Some 80 percent of electricity used by the two countries comes from Ghana and Côte d’Ivoire, which are struggling to maintain the supply. Togolese authorities ascribe this to low water levels in key hydroelectric dams in the region: Akossombo in Ghana, and Taabo and Kossou in Côte d’Ivoire. This has been caused by drought.
There have also been problems with the supply of natural gas that fuels power stations producing electricity in Côte d’Ivoire.
As a result, the Volta Region Authority (VRA) of Ghana and the Ivorian Electricity Company (Compagnie ivoirienne d’électricité, CIE) reduced their transmissions in March when the crisis began. Supplies were cut from 140 megawatts (MW) daily to the current 80, says the Electricity Community of Benin (Communauté électrique du Bénin, CEB) – based in the Togolese capital of Lomé.
According to the CEB, which manages power in Togo and Benin, the countries have a total daily electricity need of 200 MW.
The remaining 60 MW of power have previously been supplied through the CEB and national distribution firms: the Electrical Energy Company of Togo (Compagnie énergie électrique du Togo, CEET) and the Beninese Electric Energy Company (Société béninoise d’énergie électrique).
The energy crisis reached a peak in June, and worsened again in November. In a bid to ration power in an orderly fashion, Benin and Togo started daily four- to six-hour electricity cuts that are shared between different cities and neighborhoods. However, the outages can last for up to 14 hours.
Some people have been able to plan accordingly. Assam Ahmed, a restaurateur in Lomé, has bought a generator to assure himself of a reliable power supply. “My restaurant is constantly busy and I don’t have any outages,” he told IPS.
Others find matters more difficult. “The situation is disrupting our lives,” complained Edmond Séshie, the manager of a fish shop in Lomé, who doesn’t have money to buy a generator for refrigeration. “We need electricity full time to keep our fish fresh, but more and more often, we’re finding ourselves with rotten fish.”
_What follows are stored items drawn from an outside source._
-- ==== Sys2Proof/Syntax.lean ====
section
/-!
DEFINITION. The commands: one constructor for each row of spec/opcode_table.json, in the table's order.
A command that a frame brings carries the frame as it arrived at IN.
-/

namespace Sys2Proof

/-- A command of the SQ8, one constructor for each row of the table. -/
inductive Instr where
  /-- CYCLE_FRAME, R147. -/
  | cycleFrame (f : Frame) (plan : Plan)
  /-- FOREIGN_FRAME, R146. -/
  | foreignFrame (f : Frame)
  /-- RING_LOSS_TIMER_EXPIRY, R165. -/
  | ringLossTimerExpiry (order : List LossOwner)
  /-- RESET_ASSERT, R192. -/
  | resetAssert
  /-- RESET_RELEASE, R192. -/
  | resetRelease (straps : BitVec 4)
  /-- READ_TABLE, R171. -/
  | readTable (f : Frame)
  /-- LOAD_TABLE_PART, R173. -/
  | loadTablePart (f : Frame)
  /-- LOAD_TABLE_STAND, R42. -/
  | loadTableStand (f : Frame)
  /-- LOAD_TABLE_PATH, R140. -/
  | loadTablePath (f : Frame)
  /-- LOAD_TABLE_GROUP, R143. -/
  | loadTableGroup (f : Frame)
  /-- LOAD_TABLE_GAUGE, R122. -/
  | loadTableGauge (f : Frame)
  /-- ENABLE, R10. -/
  | enable (f : Frame)
  /-- DISABLE, R11. -/
  | disable (f : Frame)
  /-- PARK, R12. -/
  | park (f : Frame)
  /-- RESUME, R13. -/
  | resume (f : Frame)
  /-- MOUNT, R14. -/
  | mount (f : Frame)
  /-- UNMOUNT, R15. -/
  | unmount (f : Frame)
  /-- RANGE, R16. -/
  | range (f : Frame)
  /-- AUTO_ON, R17. -/
  | autoOn (f : Frame)
  /-- AUTO_OFF, R17. -/
  | autoOff (f : Frame)
  /-- SPLICE_NOW, R18. -/
  | spliceNow (f : Frame)
  /-- ABORT, R19. -/
  | abort (f : Frame)
  /-- CLEAR_FAULT, R20. -/
  | clearFault (f : Frame)
  /-- GROUP_ORDER_HOLD, R104. -/
  | groupOrderHold (f : Frame)
  /-- GROUP_ORDER_RELEASE, R104. -/
  | groupOrderRelease (f : Frame)
  /-- READ_STAND, R174. -/
  | readStand (f : Frame)
  /-- READ_TRACKER, R175. -/
  | readTracker (f : Frame)
  /-- TAKE_EVENTS, R181. -/
  | takeEvents (f : Frame)
  /-- CLEAR_ATTENTION, R178. -/
  | clearAttention (f : Frame)
  /-- RESTART_PART, R182. -/
  | restartPart (f : Frame)
  /-- UNKNOWN_REQUEST, R169. -/
  | unknownRequest (f : Frame)
  /-- AUTOMATIC_TRIGGER, R21. -/
  | automaticTrigger (n : StandNo)
  /-- LOCK_GRANT, R97. -/
  | lockGrant (g : GroupNo)
  /-- FORCED_START, R24. -/
  | forcedStart (n : StandNo)
  /-- PASTING_ADVANCE_ENTRY, R75. -/
  | pastingAdvanceEntry (n : StandNo)
  /-- PASTE_INSTANT, R81. -/
  | pasteInstant (n : StandNo)
  /-- PASTE_CONFIRM, R82. -/
  | pasteConfirm (n : StandNo)
  /-- SPLICE_COMPLETION, R87. -/
  | spliceCompletion (n : StandNo)
  /-- MATCH_DEADLINE, R26. -/
  | matchDeadline (n : StandNo)
  /-- ADVANCE_DEADLINE, R77. -/
  | advanceDeadline (n : StandNo)
  /-- CONFIRM_DEADLINE, R83. -/
  | confirmDeadline (n : StandNo)
  /-- KNIFE_TIMEOUT, R88. -/
  | knifeTimeout (n : StandNo)
  /-- GAUGE_MEASURE_START, R117. -/
  | gaugeMeasureStart (g : GaugeNo)
  /-- GAUGE_RESULT, R118. -/
  | gaugeResult (g : GaugeNo)
  /-- GAUGE_MEASURE_TIMEOUT, R119. -/
  | gaugeMeasureTimeout (g : GaugeNo)
  /-- GAUGE_CANCEL_END, R120. -/
  | gaugeCancelEnd (g : GaugeNo)
  /-- GAUGE_CANCEL_TIMEOUT, R120. -/
  | gaugeCancelTimeout (g : GaugeNo)
  /-- SAMPLES_STALE, R162. -/
  | samplesStale (f : InputField)
  /-- HOLD_CHECKPOINT, R131. -/
  | holdCheckpoint (n : StandNo)
  /-- REJECT_POINT, R133. -/
  | rejectPoint (n : StandNo)
  /-- CLEARANCE_POINT, R136. -/
  | clearancePoint (n : StandNo)
  /-- STAND_TABLE_PENDING_APPLY, R45. -/
  | standTablePendingApply (n : StandNo)
  /-- GAUGE_TABLE_PENDING_APPLY, R122. -/
  | gaugeTablePendingApply (g : GaugeNo)
  /-- PATH_TABLE_PENDING_APPLY, R141. -/
  | pathTablePendingApply (n : StandNo)
  /-- GROUP_TABLE_PENDING_APPLY, R143. -/
  | groupTablePendingApply (g : GroupNo)
  deriving DecidableEq, Repr, Inhabited

end Sys2Proof
end

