-- ==== Sys2Proof/Decode.lean ====
section
/-!
DEFINITION. From what arrives to the command it is. The table gives its rows no bits, so no word spells a command;
the commands that frames bring are read from the frames, by the layouts and codes of chapter 10.
-/

namespace Sys2Proof

open Machine

/-- spec/opcode_table.json gives none of its rows any bits: no word spells a command. -/
def decodeTableWord (_nbits _w : Nat) : Option Instr := none

/-- R172, R191: the row of a LOAD TABLE request, by its table kind. -/
def loadRow (f : Frame) : Instr :=
  match tableKind f with
  | some 0 => .loadTablePart f
  | some 1 => .loadTableStand f
  | some 2 => .loadTablePath f
  | some 3 => .loadTableGroup f
  | some 4 => .loadTableGauge f
  | _ => .unknownRequest f

/-- R191, R190: the row of an AUTO order, by bit 16 of its slot 1. -/
def autoRow (f : Frame) : Instr :=
  match autoSetting f with
  | some true => .autoOn f
  | some false => .autoOff f
  | none => .unknownRequest f

/-- R9, R191: the row of a STAND ORDER request, by its order kind. -/
def orderRow (f : Frame) : Instr :=
  match orderKind f with
  | some 1 => .enable f
  | some 2 => .disable f
  | some 3 => .park f
  | some 4 => .resume f
  | some 5 => .mount f
  | some 6 => .unmount f
  | some 7 => .range f
  | some 8 => autoRow f
  | some 9 => .spliceNow f
  | some 10 => .abort f
  | some 11 => .clearFault f
  | _ => .unknownRequest f

/-- R104, R190: the row of a GROUP ORDER request, by its order kind. -/
def groupOrderRow (f : Frame) : Instr :=
  match orderKind f with
  | some 1 => .groupOrderHold f
  | some 2 => .groupOrderRelease f
  | _ => .unknownRequest f

/-- R169, R191: the row of a service frame addressed to the part, by its request kind. -/
def serviceRow (f : Frame) : Instr :=
  match requestKind f with
  | some 1 => .readTable f
  | some 2 => loadRow f
  | some 3 => orderRow f
  | some 4 => groupOrderRow f
  | some 5 => .readStand f
  | some 6 => .readTracker f
  | some 7 => .takeEvents f
  | some 8 => .clearAttention f
  | some 9 => .restartPart f
  | _ => .unknownRequest f

/-- R186, R192: the command that a frame at IN is to a part with this node address (0: it has none).
The plan says in which order the work of a cycle frame is taken. -/
def arrival (node : BitVec 4) (plan : Plan) (f : Frame) : Instr :=
  if frameKind f = 1 then .cycleFrame f plan
  else if isService f ∧ node ≠ 0 ∧ destination f = node then serviceRow f
  else .foreignFrame f

end Sys2Proof
end

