-- ==== Sys2Proof/Machine/Step.lean ====
section
/-!
DEFINITION. One step: the command at the front of the queue, run with the queue's rest; and a command put at the front.
-/

namespace Sys2Proof.Machine

/-- The command at the front of the queue is taken off and run; with no command waiting the block idles (DESIGN CHOICE, log entry 4). -/
def step (s : State) : Host.Outcome State Fault Refusal :=
  match s.pending with
  | [] => .next s
  | c :: rest => exec c { s with pending := rest }

/-- The command that a word of the table spells, put at the front of the queue; the table gives its rows no bits, so no word
spells one and the state stays as it is. -/
def State.withFetchWord (s : State) (nbits w : Nat) : State :=
  match decodeTableWord nbits w with
  | some c => { s with pending := c :: s.pending }
  | none => s

end Sys2Proof.Machine
end

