-- ==== Sys2Proof/Certificates/Slice0/Obligations.lean ====
section
/-!
DEFINITION. The statements for the provers, one definition each, in the order of OBLIGATIONS.json.
-/

open Sys2Proof Sys2Proof.Machine

/-! ### The machine and its commands -/

/-- One step takes the command at the front of the queue and is exec of it with the queue's rest; the rest is what waits
afterwards. On an empty queue the block idles (the queue is the model's own, log entry 4). -/
def Obligations.StepRunsFront : Prop :=
  ∀ s : State,
    (s.pending = [] → step s = .next s) ∧
    ∀ c rest, s.pending = c :: rest →
      step s = exec c { s with pending := rest } ∧ ∃ t, step s = .next t ∧ t.pending = rest

/-- Every command of the table completes, and none touches the queue (which is the model's own, log entry 4). The node address and
the level of RESET change by the RESET commands alone (R192). -/
def Obligations.EveryCommandCompletes : Prop :=
  ∀ c s, ∃ t, exec c s = .next t ∧ t.pending = s.pending ∧
    ((∀ x, c ≠ .resetRelease x) → t.nodeAddress = s.nodeAddress) ∧
    (c ≠ .resetAssert → (∀ x, c ≠ .resetRelease x) → t.resetLow = s.resetLow)

/-- R169, R185, R186, R190, R191, R192: what arrives at IN is exactly one row: the row's own conditions hold of the frame, the
frame is carried whole, and a frame that is no cycle frame is a service row exactly where the part has a node address and the
frame is addressed to it. -/
def Obligations.ArrivalNamesItsRow : Prop :=
  ∀ (node : BitVec 4) (plan : Plan) (f : Frame),
    (arrival node plan f).wf ∧ (arrival node plan f).frame = some f ∧
    ((∃ p, arrival node plan f = .cycleFrame f p) ↔ bits f.head0 24 8 = 1) ∧
    ((arrival node plan f).serviceFrame = some f ↔
      bits f.head0 24 8 = 2 ∧ node ≠ 0 ∧ f.head0.extractLsb' 16 4 = node)

/-- R192, with R7, R38, R40, R92, R94, R112, R122, R125, R134, R139, R142, R149, R160, R173, R183: RESET_RELEASE gives every block
its power-on values and the node address of the straps, whatever went before (that the release itself takes the values is DEDUCED,
log entry 7); the commands that wait go on waiting (the queue is the model's own, log entry 4). -/
def Obligations.ResetReleaseGivesPowerOn : Prop :=
  ∀ (straps : BitVec 4) (s : State), ∃ t, exec (.resetRelease straps) s = .next t ∧
    t.resetLow = false ∧ t.nodeAddress = straps ∧ t.pending = s.pending ∧ t.windows = [] ∧
    t.port.last = none ∧ t.port.effectiveLead = 2000 ∧ t.port.ring = .lost ∧ t.port.timer = none ∧
    t.port.timeBack = false ∧ t.port.shortFrame = false ∧ t.port.statusBase = 0 ∧
    t.responder.table.toList = [2000, 8, 0, 63] ∧ t.responder.loaded = false ∧ t.responder.events = [] ∧
    t.responder.eventsFlag = false ∧ t.responder.ringFlag = false ∧ t.responder.overflow = false ∧
    (∀ n, t.flagsOf n = ⟨false, false, false, false⟩ ∧ (t.stand n).state = .offline ∧ (t.stand n).faultCode = none ∧
      (t.stand n).auto = false ∧ (t.stand n).urgent = false ∧ (t.stand n).forced = false ∧ (t.stand n).newReel = none ∧
      (t.stand n).expiring = none ∧ (t.stand n).schedule = none ∧ (t.stand n).rotation = .brake ∧
      (t.stand n).arm = .retract ∧ (t.stand n).rotationRef = 0 ∧ (t.stand n).brushAt = none ∧ (t.stand n).knifeAt = none ∧
      (t.stand n).freshness = 0 ∧ (t.stand n).loaded = false ∧ (t.stand n).pendingLoad = none ∧
      (t.stand n).table.toList = [0, 4, 0, 0, 3, 1300, 1100, 80, 20, 1000, 2000, 5000, 0, 30, 4, 8, 6, 0, 0, 500, 40, 2, 8000,
        300, 50000, 12000, 10000, 1500] ∧
      (t.stand n).monitor.history = none ∧ (t.stand n).monitor.held = none ∧ (t.stand n).monitor.staleCount = 0 ∧
      (t.stand n).monitor.stale = false ∧
      (t.path n).loaded = false ∧ (t.path n).pendingLoad = none ∧
      (t.path n).table.toList = [1, 1000000, 1, 0, 0, 1000000, 1, 0, 0, 1000000, 1, 0, 0, 1000000, 1, 0, 0]) ∧
    ∀ g, (t.group g).holder = .none ∧ (t.group g).held = false ∧ (t.group g).tracker = [] ∧
      (∀ n : StandNo, (t.group g).waiting[n.val] = false) ∧ (t.group g).freshness = 0 ∧ (t.group g).orderNumber = 0 ∧
      (t.group g).copyCount = 0 ∧ (t.group g).table.toList = [0, 0, 5780, 3000, 3000, 50] ∧ (t.group g).loaded = false ∧
      (t.group g).pendingLoad = none ∧ (t.group g).monitor.history = none ∧ (t.group g).monitor.held = none ∧
      (t.group g).monitor.staleCount = 0 ∧ (t.group g).monitor.stale = false ∧
      (t.gauge g).state = .idle ∧ (t.gauge g).sequence = 0 ∧ (t.gauge g).queue = [] ∧ (t.gauge g).freshness = 0 ∧
      (t.gauge g).table.toList = [0, 0, 3000] ∧ (t.gauge g).loaded = false ∧ (t.gauge g).pendingLoad = none ∧
      (t.gauge g).monitor.history = none ∧ (t.gauge g).monitor.held = none ∧ (t.gauge g).monitor.staleCount = 0 ∧
      (t.gauge g).monitor.stale = false

/-- R192, R146, R168, R186: RESET_ASSERT drives RESET low and nothing else, and the state is kept while RESET is low, until the
release takes the power-on values (both DEDUCED, log entry 7). A frame leaves as it arrived, with nothing changed, where RESET is
low, where it is foreign, and where it is a service frame that is not for the part or that has no reply area. While RESET is low, no
command but the two RESET commands changes anything but the frame at OUT. -/
def Obligations.FramesPassUnchanged : Prop :=
  ∀ (c : Instr) (s : State),
    exec .resetAssert s = .next { s with resetLow := true } ∧
    (s.resetLow → c ≠ .resetAssert → (∀ x, c ≠ .resetRelease x) →
      exec c s = .next { s with out := match c.frame with | some f => some f | none => s.out }) ∧
    (∀ f, exec (.foreignFrame f) s = .next { s with out := some f }) ∧
    ∀ f, c.serviceFrame = some f →
      (s.nodeAddress = 0 ∨ destination f ≠ s.nodeAddress ∨ replyLength f = 0 ∨ slotCount f ≤ requestLength f) →
      exec c s = .next { s with out := some f }

/-! ### Service requests in general -/

/-- R168, R185, R186, R190, R191: the nine reply codes, and where a reply goes: it fills the first slots after the request area, the
status in bits 0 to 7 of the first; the header, the request area and the slots beyond the reply are left as they arrived. -/
def Obligations.ReplyFollowsRequestArea : Prop :=
  [ReplyStatus.done, .held, .busy, .state, .range, .overlap, .speed, .notLoaded, .unknown].map statusNumber = List.range 9 ∧
  ∀ (f : Frame) (c : ReplyStatus) (payload : List Word),
    1 + payload.length ≤ replyRoom f →
    let o := writeReply f (statusSlot c :: payload)
    o.head0 = f.head0 ∧ o.head1 = f.head1 ∧ o.head2 = f.head2 ∧ o.slots.length = f.slots.length ∧
    slotAt o.slots (requestLength f) = BitVec.ofNat 32 (statusNumber c) ∧
    (∀ i, i < payload.length → slotAt o.slots (requestLength f + 1 + i) = slotAt payload i) ∧
    ∀ i, i < requestLength f ∨ requestLength f + 1 + payload.length ≤ i → slotAt o.slots i = slotAt f.slots i

/-- R168, R169, R186, with R9, R104, R171, R172, R174, R175, R181: a request that the part hears is refused with RANGE, and changes
nothing, where its area does not match its kind, where a stand, group, instance or count that it names lies outside its range, and
where the reply area is shorter than the reply. (A request area beyond the end of the frame leaves no reply area: such a frame
leaves as it arrived, FramesPassUnchanged.) The four requests named are those whose DONE reply has a payload (R190). A request kind,
a table kind, an order kind of a stand order or of a group order that is none of R191's is refused with UNKNOWN, and nothing
changes; the areas are well formed and the stand or group lies in its range. -/
def Obligations.RequestsRefused : Prop :=
  (∀ (c : Instr) (f : Frame) (s : State) (len : Nat),
      c.serviceFrame = some f → s.hears f → replyRoom f ≠ 0 → s.frame.due = [] → areaLength c = some len →
      (requestLength f ≠ len ∨ numbersFit c = false) →
      exec c s = .next (s.answered f .range [])) ∧
  (∀ (f : Frame) (s : State), s.asked f 2 →
    (replyRoom f < 18 → bits (slotAt f.slots 1) 0 8 < 8 → exec (.readStand f) s = .next (s.answered f .range [])) ∧
    (∀ g : GroupNo, bits (slotAt f.slots 1) 0 8 = g.val → replyRoom f < 2 + 6 * (s.group g).tracker.length →
      exec (.readTracker f) s = .next (s.answered f .range [])) ∧
    (1 ≤ bits (slotAt f.slots 1) 0 8 → bits (slotAt f.slots 1) 0 8 ≤ 8 →
      replyRoom f < 2 + 4 * min (bits (slotAt f.slots 1) 0 8) s.responder.events.length →
      exec (.takeEvents f) s = .next (s.answered f .range [])) ∧
    (replyRoom f < 2 + runCount (slotAt f.slots 1) → bits (slotAt f.slots 1) 0 8 ≤ 4 →
      exec (.readTable f) s = .next (s.answered f .range []))) ∧
  ∀ (f : Frame) (s : State) (len : Nat), s.asked f len → 1 ≤ len →
    let kind := bits (slotAt f.slots 0) 0 8
    let w := slotAt f.slots 1
    ((kind = 0 ∨ 9 < kind) ∨
      (kind = 2 ∧ 2 ≤ len ∧ len = 2 + runCount w ∧ 4 < bits w 0 8) ∨
      (kind = 3 ∧ len = 2 ∧ bits w 0 4 < 8 ∧ (bits w 8 8 = 0 ∨ 11 < bits w 8 8)) ∨
      (kind = 4 ∧ len = 2 ∧ bits w 0 8 < 4 ∧ (bits w 8 8 = 0 ∨ 2 < bits w 8 8)) →
      exec (.unknownRequest f) s = .next (s.answered f .unknown [])) ∧
    (len = 2 → 4 < bits w 0 8 → exec (.readTable f) s = .next (s.answered f .unknown []))

/-! ### Stand orders (chapter 1) -/

/-- R9 to R20, the STATE cells of R9's table: a stand order that the stand's state and phase do not admit is answered STATE and
changes no state, no record, no status item and no command value. -/
def Obligations.StateRefusesOrders : Prop :=
  ∀ (c : Instr) (f : Frame) (s : State) (len : Nat) (n : StandNo),
    c.serviceFrame = some f → orderLength c = some len → s.ordered f len n → admits c (s.stand n).state = false →
    exec c s = .next (s.answered f .state [])

/-- R10, R12: ENABLE; and a stand that it has put to PARKED does not feed, whatever its samples show. -/
def Obligations.Enable : Prop :=
  ∀ (f : Frame) (s : State) (n : StandNo), s.ordered f 2 n →
    ((s.stand n).state ≠ .offline → exec (.enable f) s = .next (s.answered f .state [])) ∧
    ((s.stand n).state = .offline →
      ((s.stand n).loaded ∧ (s.path n).loaded ∧ (s.group (groupEntry (s.stand n).table)).loaded ∧
          (∀ g, gaugeEntry (s.stand n).table = some g → (s.gauge g).loaded) →
        exec (.enable f) s = .next
          (((s.onStand n fun st => { st with state := .parked, faultCode := none }).onResponder fun r =>
            { r with flags := r.flags.set n.val ⟨false, false, false, false⟩ }).answered f .done [])) ∧
      (¬((s.stand n).loaded ∧ (s.path n).loaded ∧ (s.group (groupEntry (s.stand n).table)).loaded ∧
          (∀ g, gaugeEntry (s.stand n).table = some g → (s.gauge g).loaded)) →
        exec (.enable f) s = .next (s.answered f .notLoaded []))) ∧
    ((s.stand n).state = .parked → perform (.sample n) s = s)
The cost of generators varies between 500 and 20,000 dollars – while solar panels, an alternative source of power, sell for between 200 and 24,000 dollars: prices beyond the reach of many in Benin and Togo.
Radio and television stations are also affected by the power cuts. “The shortages interrupt our work, and what’s most inconvenient is the fact that the CEET does not respect the set outage hours,” says Junior Edem Aménunya, editor in chief of the TV7 television channel in Lomé, who has just bought a generator.
Tchamdja says the CEB is doing what it can. “We are already exploring ways of resolving the situation,” he told IPS, noting that the solution to the power cuts lies in having more electricity providers.
With this mind, the CEB has embarked on various projects, most notably an 80 million dollar initiative with Nigeria which could be operational by March 2007, or earlier. “This interconnection will make an extra 75 megawatts available,” said Tchamdja, adding that the project would mean sufficient energy delivered to Benin and Togo, at a lower cost.
CEB gas turbines will also be upgraded to allow for the use of natural gas from Nigeria, being delivered to Benin and Togo under the West African Gazoduc project. This initiative aims to construct a 700-kilometre gas pipeline that will send natural gas from Nigeria all the way to Ghana, via Benin and Togo.
In addition, the CEB’s directors hope to speed up the Adjrarala hydroelectric dam project in Benin, on the Mono River which flows through Benin and Togo. An estimated 162 million dollars is needed for the dam, which should reduce the energy dependence of the two countries on other parties.
However, the CEB is in financial difficulties. According to Tchamdja, it owes some 31.8 million dollars to the CIE and VRA, and to petroleum companies for the purchase of hydroelectric energy and fuel for its power stations. In addition, the CEB owes a total of 5.7 million dollars in bank loans.